• _What you need to do_: Given the records below, would you repeat exactly the lines that begin at the one containing "chapter 09). -/" and end at the one containing "stream (R247). -/", inclusive?

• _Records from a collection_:
^^^^
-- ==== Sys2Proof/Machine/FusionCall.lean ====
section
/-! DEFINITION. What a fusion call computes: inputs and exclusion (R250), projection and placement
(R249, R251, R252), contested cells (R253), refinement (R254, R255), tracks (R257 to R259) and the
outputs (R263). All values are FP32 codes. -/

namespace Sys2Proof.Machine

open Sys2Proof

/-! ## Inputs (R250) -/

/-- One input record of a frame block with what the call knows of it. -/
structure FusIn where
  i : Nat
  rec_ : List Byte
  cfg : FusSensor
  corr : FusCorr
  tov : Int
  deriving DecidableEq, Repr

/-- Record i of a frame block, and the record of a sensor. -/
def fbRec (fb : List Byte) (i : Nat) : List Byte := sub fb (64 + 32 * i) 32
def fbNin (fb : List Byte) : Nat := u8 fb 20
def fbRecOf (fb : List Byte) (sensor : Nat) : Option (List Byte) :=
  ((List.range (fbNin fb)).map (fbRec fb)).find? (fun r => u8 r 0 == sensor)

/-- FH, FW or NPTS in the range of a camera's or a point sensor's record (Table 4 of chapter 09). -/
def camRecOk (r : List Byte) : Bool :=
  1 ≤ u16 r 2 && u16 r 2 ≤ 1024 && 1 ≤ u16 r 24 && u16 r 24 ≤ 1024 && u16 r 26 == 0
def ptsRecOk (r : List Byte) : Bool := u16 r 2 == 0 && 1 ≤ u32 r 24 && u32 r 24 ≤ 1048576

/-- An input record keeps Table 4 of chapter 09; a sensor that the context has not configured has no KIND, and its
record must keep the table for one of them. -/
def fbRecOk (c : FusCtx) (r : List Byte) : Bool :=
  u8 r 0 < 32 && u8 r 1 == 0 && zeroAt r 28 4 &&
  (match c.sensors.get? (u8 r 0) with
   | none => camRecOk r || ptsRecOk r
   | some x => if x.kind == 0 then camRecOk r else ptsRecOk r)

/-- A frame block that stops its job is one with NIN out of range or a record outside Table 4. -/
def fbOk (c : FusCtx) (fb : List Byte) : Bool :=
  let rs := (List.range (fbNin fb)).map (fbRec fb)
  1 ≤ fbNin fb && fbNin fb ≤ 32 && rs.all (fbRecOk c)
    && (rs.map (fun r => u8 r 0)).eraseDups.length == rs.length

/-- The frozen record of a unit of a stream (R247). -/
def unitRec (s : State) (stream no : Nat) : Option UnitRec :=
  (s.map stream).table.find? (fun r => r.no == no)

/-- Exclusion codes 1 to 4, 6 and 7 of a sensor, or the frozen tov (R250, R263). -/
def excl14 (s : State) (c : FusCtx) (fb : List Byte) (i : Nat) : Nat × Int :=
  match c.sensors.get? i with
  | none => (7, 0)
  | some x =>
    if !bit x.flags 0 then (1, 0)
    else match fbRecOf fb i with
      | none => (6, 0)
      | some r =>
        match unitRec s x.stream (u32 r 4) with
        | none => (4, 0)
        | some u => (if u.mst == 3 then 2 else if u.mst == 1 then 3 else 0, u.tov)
^^^^
• _Written reply_:
/-- FH, FW or NPTS in the range of a camera's or a point sensor's record (Table 4 of chapter 09). -/
def camRecOk (r : List Byte) : Bool :=
  1 ≤ u16 r 2 && u16 r 2 ≤ 1024 && 1 ≤ u16 r 24 && u16 r 24 ≤ 1024 && u16 r 26 == 0
def ptsRecOk (r : List Byte) : Bool := u16 r 2 == 0 && 1 ≤ u32 r 24 && u32 r 24 ≤ 1048576

/-- An input record keeps Table 4 of chapter 09; a sensor that the context has not configured has no KIND, and its
record must keep the table for one of them. -/
def fbRecOk (c : FusCtx) (r : List Byte) : Bool :=
  u8 r 0 < 32 && u8 r 1 == 0 && zeroAt r 28 4 &&
  (match c.sensors.get? (u8 r 0) with
   | none => camRecOk r || ptsRecOk r
   | some x => if x.kind == 0 then camRecOk r else ptsRecOk r)

/-- A frame block that stops its job is one with NIN out of range or a record outside Table 4. -/
def fbOk (c : FusCtx) (fb : List Byte) : Bool :=
  let rs := (List.range (fbNin fb)).map (fbRec fb)
  1 ≤ fbNin fb && fbNin fb ≤ 32 && rs.all (fbRecOk c)
    && (rs.map (fun r => u8 r 0)).eraseDups.length == rs.length

/-- The frozen record of a unit of a stream (R247). -/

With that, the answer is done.